**TASK REQUIREMENTS**:
Gather all lines in the entries that include the word "eight".

**DATA SHOWN**:

------------------------------------------------------------------------

-- ==== Sys2Proof/Decode.lean ====
section
/-! DEFINITION. The decoder, from the field patterns of 30_encoding.md R315 and R318, and the encoder, from the opcode maps R314
and R318. The instruction families of R315 come first, as functions from operand fields to constructors. -/

namespace Sys2Proof

open Machine (loByte hiByte joinBytes)

/-- LD r,r' (R402). -/
def Instr.ldReg (dst src : R8) : Instr :=
  match dst, src with
  | .b, .b => .ldBB
  | .b, .c => .ldBC
  | .b, .d => .ldBD
  | .b, .e => .ldBE
  | .b, .h => .ldBH
  | .b, .l => .ldBL
  | .b, .a => .ldBA
  | .c, .b => .ldCB
  | .c, .c => .ldCC
  | .c, .d => .ldCD
  | .c, .e => .ldCE
  | .c, .h => .ldCH
  | .c, .l => .ldCL
  | .c, .a => .ldCA
  | .d, .b => .ldDB
  | .d, .c => .ldDC
  | .d, .d => .ldDD
  | .d, .e => .ldDE
  | .d, .h => .ldDH
  | .d, .l => .ldDL
  | .d, .a => .ldDA
  | .e, .b => .ldEB
  | .e, .c => .ldEC
  | .e, .d => .ldED
  | .e, .e => .ldEE
  | .e, .h => .ldEH
  | .e, .l => .ldEL
  | .e, .a => .ldEA
  | .h, .b => .ldHB
  | .h, .c => .ldHC
  | .h, .d => .ldHD
  | .h, .e => .ldHE
  | .h, .h => .ldHH
  | .h, .l => .ldHL
  | .h, .a => .ldHA
  | .l, .b => .ldLB
  | .l, .c => .ldLC
  | .l, .d => .ldLD
  | .l, .e => .ldLE
  | .l, .h => .ldLH
  | .l, .l => .ldLL
  | .l, .a => .ldLA
  | .a, .b => .ldAB
  | .a, .c => .ldAC
  | .a, .d => .ldAD
  | .a, .e => .ldAE
  | .a, .h => .ldAH
  | .a, .l => .ldAL
  | .a, .a => .ldAA

/-- LD r,d8 (R403). -/
def Instr.ldRegImm (dst : R8) (d8 : Byte) : Instr :=
  match dst with
  | .b => .ldBD8 d8
  | .c => .ldCD8 d8
  | .d => .ldDD8 d8
  | .e => .ldED8 d8
  | .h => .ldHD8 d8
  | .l => .ldLD8 d8
  | .a => .ldAD8 d8

/-- LD r,(HL) (R404). -/
def Instr.ldRegAtHl (dst : R8) : Instr :=
  match dst with
  | .b => .ldBAtHl
  | .c => .ldCAtHl
  | .d => .ldDAtHl
  | .e => .ldEAtHl
  | .h => .ldHAtHl
  | .l => .ldLAtHl
  | .a => .ldAAtHl

/-- LD (HL),r (R405). -/
def Instr.ldAtHlReg (src : R8) : Instr :=
  match src with
  | .b => .ldAtHlB
  | .c => .ldAtHlC
  | .d => .ldAtHlD
  | .e => .ldAtHlE
  | .h => .ldAtHlH
  | .l => .ldAtHlL
  | .a => .ldAtHlA

/-- INC r and INC (HL) (R477, R478). -/
def Instr.incLoc (x : Loc8) : Instr :=
  match x with
  | .reg .b => .incB
  | .reg .c => .incC
  | .reg .d => .incD
  | .reg .e => .incE
  | .reg .h => .incH
  | .reg .l => .incL
  | .atHl => .incAtHl
  | .reg .a => .incA

/-- DEC r and DEC (HL) (R479, R480). -/
def Instr.decLoc (x : Loc8) : Instr :=
  match x with
  | .reg .b => .decB
  | .reg .c => .decC
  | .reg .d => .decD
  | .reg .e => .decE
  | .reg .h => .decH
  | .reg .l => .decL
  | .atHl => .decAtHl
  | .reg .a => .decA

/-- The eight ALU operations on a register or (HL) (R453 to R475). -/
def Instr.aluLoc (op : AluOp) (x : Loc8) : Instr :=
  match op, x with
  | .add, .reg .b => .addAB
  | .add, .reg .c => .addAC
  | .add, .reg .d => .addAD
  | .add, .reg .e => .addAE
  | .add, .reg .h => .addAH
  | .add, .reg .l => .addAL
  | .add, .atHl => .addAAtHl
  | .add, .reg .a => .addAA
  | .adc, .reg .b => .adcAB
  | .adc, .reg .c => .adcAC
  | .adc, .reg .d => .adcAD
  | .adc, .reg .e => .adcAE
  | .adc, .reg .h => .adcAH
  | .adc, .reg .l => .adcAL
  | .adc, .atHl => .adcAAtHl
  | .adc, .reg .a => .adcAA
  | .sub, .reg .b => .subB
  | .sub, .reg .c => .subC
  | .sub, .reg .d => .subD
  | .sub, .reg .e => .subE
  | .sub, .reg .h => .subH
  | .sub, .reg .l => .subL
  | .sub, .atHl => .subAtHl
  | .sub, .reg .a => .subA
  | .sbc, .reg .b => .sbcAB
  | .sbc, .reg .c => .sbcAC
  | .sbc, .reg .d => .sbcAD
  | .sbc, .reg .e => .sbcAE
  | .sbc, .reg .h => .sbcAH
  | .sbc, .reg .l => .sbcAL
  | .sbc, .atHl => .sbcAAtHl
  | .sbc, .reg .a => .sbcAA
  | .and, .reg .b => .andB
  | .and, .reg .c => .andC
  | .and, .reg .d => .andD
  | .and, .reg .e => .andE
  | .and, .reg .h => .andH
  | .and, .reg .l => .andL
  | .and, .atHl => .andAtHl
  | .and, .reg .a => .andA
  | .xor, .reg .b => .xorB
  | .xor, .reg .c => .xorC
  | .xor, .reg .d => .xorD
  | .xor, .reg .e => .xorE
  | .xor, .reg .h => .xorH
  | .xor, .reg .l => .xorL
  | .xor, .atHl => .xorAtHl
  | .xor, .reg .a => .xorA
  | .or, .reg .b => .orB
  | .or, .reg .c => .orC
  | .or, .reg .d => .orD
  | .or, .reg .e => .orE
  | .or, .reg .h => .orH
  | .or, .reg .l => .orL
  | .or, .atHl => .orAtHl
  | .or, .reg .a => .orA
  | .cp, .reg .b => .cpB
  | .cp, .reg .c => .cpC
  | .cp, .reg .d => .cpD
  | .cp, .reg .e => .cpE
  | .cp, .reg .h => .cpH
  | .cp, .reg .l => .cpL
  | .cp, .atHl => .cpAtHl
  | .cp, .reg .a => .cpA

/-- The eight ALU operations on d8 (R455 to R476). -/
def Instr.aluImm (op : AluOp) (d8 : Byte) : Instr :=
  match op with
  | .add => .addAD8 d8
  | .adc => .adcAD8 d8
  | .sub => .subD8 d8
  | .sbc => .sbcAD8 d8
  | .and => .andD8 d8
  | .xor => .xorD8 d8
  | .or => .orD8 d8
  | .cp => .cpD8 d8

/-- LD rr,d16 (R421). -/
def Instr.ldPair (p : R16) (d16 : Word) : Instr :=
  match p with
  | .bc => .ldBcD16 d16
  | .de => .ldDeD16 d16
  | .hl => .ldHlD16 d16
  | .sp => .ldSpD16 d16

/-- INC rr (R500). -/
def Instr.incPair (p : R16) : Instr :=
  match p with
  | .bc => .incBc
  | .de => .incDe
  | .hl => .incHl
  | .sp => .incSp

/-- DEC rr (R501). -/
def Instr.decPair (p : R16) : Instr :=
  match p with
  | .bc => .decBc
  | .de => .decDe
  | .hl => .decHl
  | .sp => .decSp

/-- ADD HL,rr (R502). -/
def Instr.addHl (p : R16) : Instr :=
  match p with
  | .bc => .addHlBc
  | .de => .addHlDe
  | .hl => .addHlHl
  | .sp => .addHlSp

/-- PUSH (R424, R425). -/
def Instr.push (p : R16Stack) : Instr :=
  match p with
  | .bc => .pushBc
  | .de => .pushDe
  | .hl => .pushHl
  | .af => .pushAf

/-- POP (R426, R427). -/
def Instr.pop (p : R16Stack) : Instr :=
  match p with
  | .bc => .popBc
  | .de => .popDe
  | .hl => .popHl
  | .af => .popAf

/-- JP cc,a16 (R572). -/
def Instr.jpCond (cc : Cond) (a16 : Word) : Instr :=
  match cc with
  | .nz => .jpNzA16 a16
  | .z => .jpZA16 a16
  | .nc => .jpNcA16 a16
  | .c => .jpCA16 a16

/-- JR cc,e8 (R575). -/
def Instr.jrCond (cc : Cond) (e8 : Byte) : Instr :=
  match cc with
  | .nz => .jrNzE8 e8
  | .z => .jrZE8 e8
  | .nc => .jrNcE8 e8
  | .c => .jrCE8 e8

/-- CALL cc,a16 (R577). -/
def Instr.callCond (cc : Cond) (a16 : Word) : Instr :=
  match cc with
  | .nz => .callNzA16 a16
  | .z => .callZA16 a16
  | .nc => .callNcA16 a16
  | .c => .callCA16 a16

/-- RET cc (R579). -/
def Instr.retCond (cc : Cond) : Instr :=
  match cc with
  | .nz => .retNz
  | .z => .retZ
  | .nc => .retNc
  | .c => .retC

/-- RST t, by its field y (R581, R313). -/
def Instr.rst (y : Fin 8) : Instr :=
  match y with
  | 0 => .rst00
  | 1 => .rst08
  | 2 => .rst10
  | 3 => .rst18
  | 4 => .rst20
  | 5 => .rst28
  | 6 => .rst30
  | 7 => .rst38

/-- The rotates and shifts of the CB table (R535 to R550). -/
def Instr.rot (op : RotOp) (x : Loc8) : Instr :=
  match op, x with
  | .rlc, .reg .b => .rlcB
  | .rlc, .reg .c => .rlcC
  | .rlc, .reg .d => .rlcD
  | .rlc, .reg .e => .rlcE
  | .rlc, .reg .h => .rlcH
  | .rlc, .reg .l => .rlcL
  | .rlc, .atHl => .rlcAtHl
  | .rlc, .reg .a => .rlcA
  | .rrc, .reg .b => .rrcB
  | .rrc, .reg .c => .rrcC
  | .rrc, .reg .d => .rrcD
  | .rrc, .reg .e => .rrcE
  | .rrc, .reg .h => .rrcH
  | .rrc, .reg .l => .rrcL
  | .rrc, .atHl => .rrcAtHl
  | .rrc, .reg .a => .rrcA
  | .rl, .reg .b => .rlB
  | .rl, .reg .c => .rlC
  | .rl, .reg .d => .rlD
  | .rl, .reg .e => .rlE
  | .rl, .reg .h => .rlH
  | .rl, .reg .l => .rlL
  | .rl, .atHl => .rlAtHl
  | .rl, .reg .a => .rlA
  | .rr, .reg .b => .rrB
  | .rr, .reg .c => .rrC
  | .rr, .reg .d => .rrD
  | .rr, .reg .e => .rrE
  | .rr, .reg .h => .rrH
  | .rr, .reg .l => .rrL
  | .rr, .atHl => .rrAtHl
  | .rr, .reg .a => .rrA
  | .sla, .reg .b => .slaB
  | .sla, .reg .c => .slaC
  | .sla, .reg .d => .slaD
  | .sla, .reg .e => .slaE
  | .sla, .reg .h => .slaH
  | .sla, .reg .l => .slaL
  | .sla, .atHl => .slaAtHl
  | .sla, .reg .a => .slaA
  | .sra, .reg .b => .sraB
  | .sra, .reg .c => .sraC
  | .sra, .reg .d => .sraD
  | .sra, .reg .e => .sraE
  | .sra, .reg .h => .sraH
  | .sra, .reg .l => .sraL
  | .sra, .atHl => .sraAtHl
  | .sra, .reg .a => .sraA
  | .swap, .reg .b => .swapB
  | .swap, .reg .c => .swapC
  | .swap, .reg .d => .swapD
  | .swap, .reg .e => .swapE
  | .swap, .reg .h => .swapH
  | .swap, .reg .l => .swapL
  | .swap, .atHl => .swapAtHl
  | .swap, .reg .a => .swapA
  | .srl, .reg .b => .srlB
  | .srl, .reg .c => .srlC
  | .srl, .reg .d => .srlD
  | .srl, .reg .e => .srlE
  | .srl, .reg .h => .srlH
  | .srl, .reg .l => .srlL
  | .srl, .atHl => .srlAtHl
  | .srl, .reg .a => .srlA

/-- BIT b (R551, R552). -/
def Instr.bit (b : Fin 8) (x : Loc8) : Instr :=
  match b, x with
  | 0, .reg .b => .bit0B
  | 0, .reg .c => .bit0C
  | 0, .reg .d => .bit0D
  | 0, .reg .e => .bit0E
  | 0, .reg .h => .bit0H
  | 0, .reg .l => .bit0L
  | 0, .atHl => .bit0AtHl
  | 0, .reg .a => .bit0A
  | 1, .reg .b => .bit1B
  | 1, .reg .c => .bit1C
  | 1, .reg .d => .bit1D
  | 1, .reg .e => .bit1E
  | 1, .reg .h => .bit1H
  | 1, .reg .l => .bit1L
  | 1, .atHl => .bit1AtHl
  | 1, .reg .a => .bit1A
  | 2, .reg .b => .bit2B
  | 2, .reg .c => .bit2C
  | 2, .reg .d => .bit2D
  | 2, .reg .e => .bit2E
  | 2, .reg .h => .bit2H
  | 2, .reg .l => .bit2L
  | 2, .atHl => .bit2AtHl
  | 2, .reg .a => .bit2A
  | 3, .reg .b => .bit3B
  | 3, .reg .c => .bit3C
  | 3, .reg .d => .bit3D
  | 3, .reg .e => .bit3E
  | 3, .reg .h => .bit3H
  | 3, .reg .l => .bit3L
  | 3, .atHl => .bit3AtHl
  | 3, .reg .a => .bit3A
  | 4, .reg .b => .bit4B
  | 4, .reg .c => .bit4C
  | 4, .reg .d => .bit4D
  | 4, .reg .e => .bit4E
  | 4, .reg .h => .bit4H
  | 4, .reg .l => .bit4L
  | 4, .atHl => .bit4AtHl
  | 4, .reg .a => .bit4A
  | 5, .reg .b => .bit5B
  | 5, .reg .c => .bit5C
  | 5, .reg .d => .bit5D
  | 5, .reg .e => .bit5E
  | 5, .reg .h => .bit5H
  | 5, .reg .l => .bit5L
  | 5, .atHl => .bit5AtHl
  | 5, .reg .a => .bit5A
  | 6, .reg .b => .bit6B
  | 6, .reg .c => .bit6C
  | 6, .reg .d => .bit6D
  | 6, .reg .e => .bit6E
  | 6, .reg .h => .bit6H
  | 6, .reg .l => .bit6L
  | 6, .atHl => .bit6AtHl
  | 6, .reg .a => .bit6A
  | 7, .reg .b => .bit7B
  | 7, .reg .c => .bit7C
  | 7, .reg .d => .bit7D
  | 7, .reg .e => .bit7E
  | 7, .reg .h => .bit7H
  | 7, .reg .l => .bit7L
  | 7, .atHl => .bit7AtHl
  | 7, .reg .a => .bit7A

/-- RES b (R553, R554). -/
def Instr.res (b : Fin 8) (x : Loc8) : Instr :=
  match b, x with
  | 0, .reg .b => .res0B
  | 0, .reg .c => .res0C
  | 0, .reg .d => .res0D
  | 0, .reg .e => .res0E
  | 0, .reg .h => .res0H
  | 0, .reg .l => .res0L
  | 0, .atHl => .res0AtHl
  | 0, .reg .a => .res0A
  | 1, .reg .b => .res1B
  | 1, .reg .c => .res1C
  | 1, .reg .d => .res1D
  | 1, .reg .e => .res1E
  | 1, .reg .h => .res1H
  | 1, .reg .l => .res1L
  | 1, .atHl => .res1AtHl
  | 1, .reg .a => .res1A
  | 2, .reg .b => .res2B
  | 2, .reg .c => .res2C
  | 2, .reg .d => .res2D
  | 2, .reg .e => .res2E
  | 2, .reg .h => .res2H
  | 2, .reg .l => .res2L
  | 2, .atHl => .res2AtHl
  | 2, .reg .a => .res2A
  | 3, .reg .b => .res3B
  | 3, .reg .c => .res3C
  | 3, .reg .d => .res3D
  | 3, .reg .e => .res3E
  | 3, .reg .h => .res3H
  | 3, .reg .l => .res3L
  | 3, .atHl => .res3AtHl
  | 3, .reg .a => .res3A
  | 4, .reg .b => .res4B
  | 4, .reg .c => .res4C
  | 4, .reg .d => .res4D
  | 4, .reg .e => .res4E
  | 4, .reg .h => .res4H
  | 4, .reg .l => .res4L
  | 4, .atHl => .res4AtHl
  | 4, .reg .a => .res4A
  | 5, .reg .b => .res5B
  | 5, .reg .c => .res5C
  | 5, .reg .d => .res5D
  | 5, .reg .e => .res5E
  | 5, .reg .h => .res5H
  | 5, .reg .l => .res5L
  | 5, .atHl => .res5AtHl
  | 5, .reg .a => .res5A
  | 6, .reg .b => .res6B
  | 6, .reg .c => .res6C
  | 6, .reg .d => .res6D
  | 6, .reg .e => .res6E
  | 6, .reg .h => .res6H
  | 6, .reg .l => .res6L
  | 6, .atHl => .res6AtHl
  | 6, .reg .a => .res6A
  | 7, .reg .b => .res7B
  | 7, .reg .c => .res7C
  | 7, .reg .d => .res7D
  | 7, .reg .e => .res7E
  | 7, .reg .h => .res7H
  | 7, .reg .l => .res7L
  | 7, .atHl => .res7AtHl
  | 7, .reg .a => .res7A

/-- SET b (R555, R556). -/
def Instr.set (b : Fin 8) (x : Loc8) : Instr :=
  match b, x with
  | 0, .reg .b => .set0B
  | 0, .reg .c => .set0C
  | 0, .reg .d => .set0D
  | 0, .reg .e => .set0E
  | 0, .reg .h => .set0H
  | 0, .reg .l => .set0L
  | 0, .atHl => .set0AtHl
  | 0, .reg .a => .set0A
  | 1, .reg .b => .set1B
  | 1, .reg .c => .set1C
  | 1, .reg .d => .set1D
  | 1, .reg .e => .set1E
  | 1, .reg .h => .set1H
  | 1, .reg .l => .set1L
  | 1, .atHl => .set1AtHl
  | 1, .reg .a => .set1A
  | 2, .reg .b => .set2B
  | 2, .reg .c => .set2C
  | 2, .reg .d => .set2D
  | 2, .reg .e => .set2E
  | 2, .reg .h => .set2H
  | 2, .reg .l => .set2L
  | 2, .atHl => .set2AtHl
  | 2, .reg .a => .set2A
  | 3, .reg .b => .set3B
  | 3, .reg .c => .set3C
  | 3, .reg .d => .set3D
  | 3, .reg .e => .set3E
  | 3, .reg .h => .set3H
  | 3, .reg .l => .set3L
  | 3, .atHl => .set3AtHl
  | 3, .reg .a => .set3A
  | 4, .reg .b => .set4B
  | 4, .reg .c => .set4C
  | 4, .reg .d => .set4D
  | 4, .reg .e => .set4E
  | 4, .reg .h => .set4H
  | 4, .reg .l => .set4L
  | 4, .atHl => .set4AtHl
  | 4, .reg .a => .set4A
  | 5, .reg .b => .set5B
  | 5, .reg .c => .set5C
  | 5, .reg .d => .set5D
  | 5, .reg .e => .set5E
  | 5, .reg .h => .set5H
  | 5, .reg .l => .set5L
  | 5, .atHl => .set5AtHl
  | 5, .reg .a => .set5A
  | 6, .reg .b => .set6B
  | 6, .reg .c => .set6C
  | 6, .reg .d => .set6D
  | 6, .reg .e => .set6E
  | 6, .reg .h => .set6H
  | 6, .reg .l => .set6L
  | 6, .atHl => .set6AtHl
  | 6, .reg .a => .set6A
  | 7, .reg .b => .set7B
  | 7, .reg .c => .set7C
  | 7, .reg .d => .set7D
  | 7, .reg .e => .set7E
  | 7, .reg .h => .set7H
  | 7, .reg .l => .set7L
  | 7, .atHl => .set7AtHl
  | 7, .reg .a => .set7A

/-- The unrecognized opcodes (R606). -/
def Instr.illegal (u : Unrecognized) : Instr :=
  match u with
  | .xD3 => .illegalD3
  | .xDB => .illegalDB
  | .xDD => .illegalDD
  | .xE3 => .illegalE3
  | .xE4 => .illegalE4
  | .xEB => .illegalEB
  | .xEC => .illegalEC
  | .xED => .illegalED
  | .xF4 => .illegalF4
  | .xFC => .illegalFC
  | .xFD => .illegalFD

/-- Register code `R8[code]` (R302): code 6 is the byte at HL. -/
def loc8Of : Nat → Loc8
  | 0 => .reg .b
  | 1 => .reg .c
  | 2 => .reg .d
  | 3 => .reg .e
  | 4 => .reg .h
  | 5 => .reg .l
  | 6 => .atHl
  | _ => .reg .a

/-- Pair code of the SP group (R303). -/
def r16Of : Nat → R16
  | 0 => .bc
  | 1 => .de
  | 2 => .hl
  | _ => .sp

/-- Pair code of the AF group (R304). -/
def r16StackOf : Nat → R16Stack
  | 0 => .bc
  | 1 => .de
  | 2 => .hl
  | _ => .af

------------------------------------------------------------------------

**RESPONSE BOX**:
/-- The eight ALU operations on a register or (HL) (R453 to R475). -/
/-- The eight ALU operations on d8 (R455 to R476). -/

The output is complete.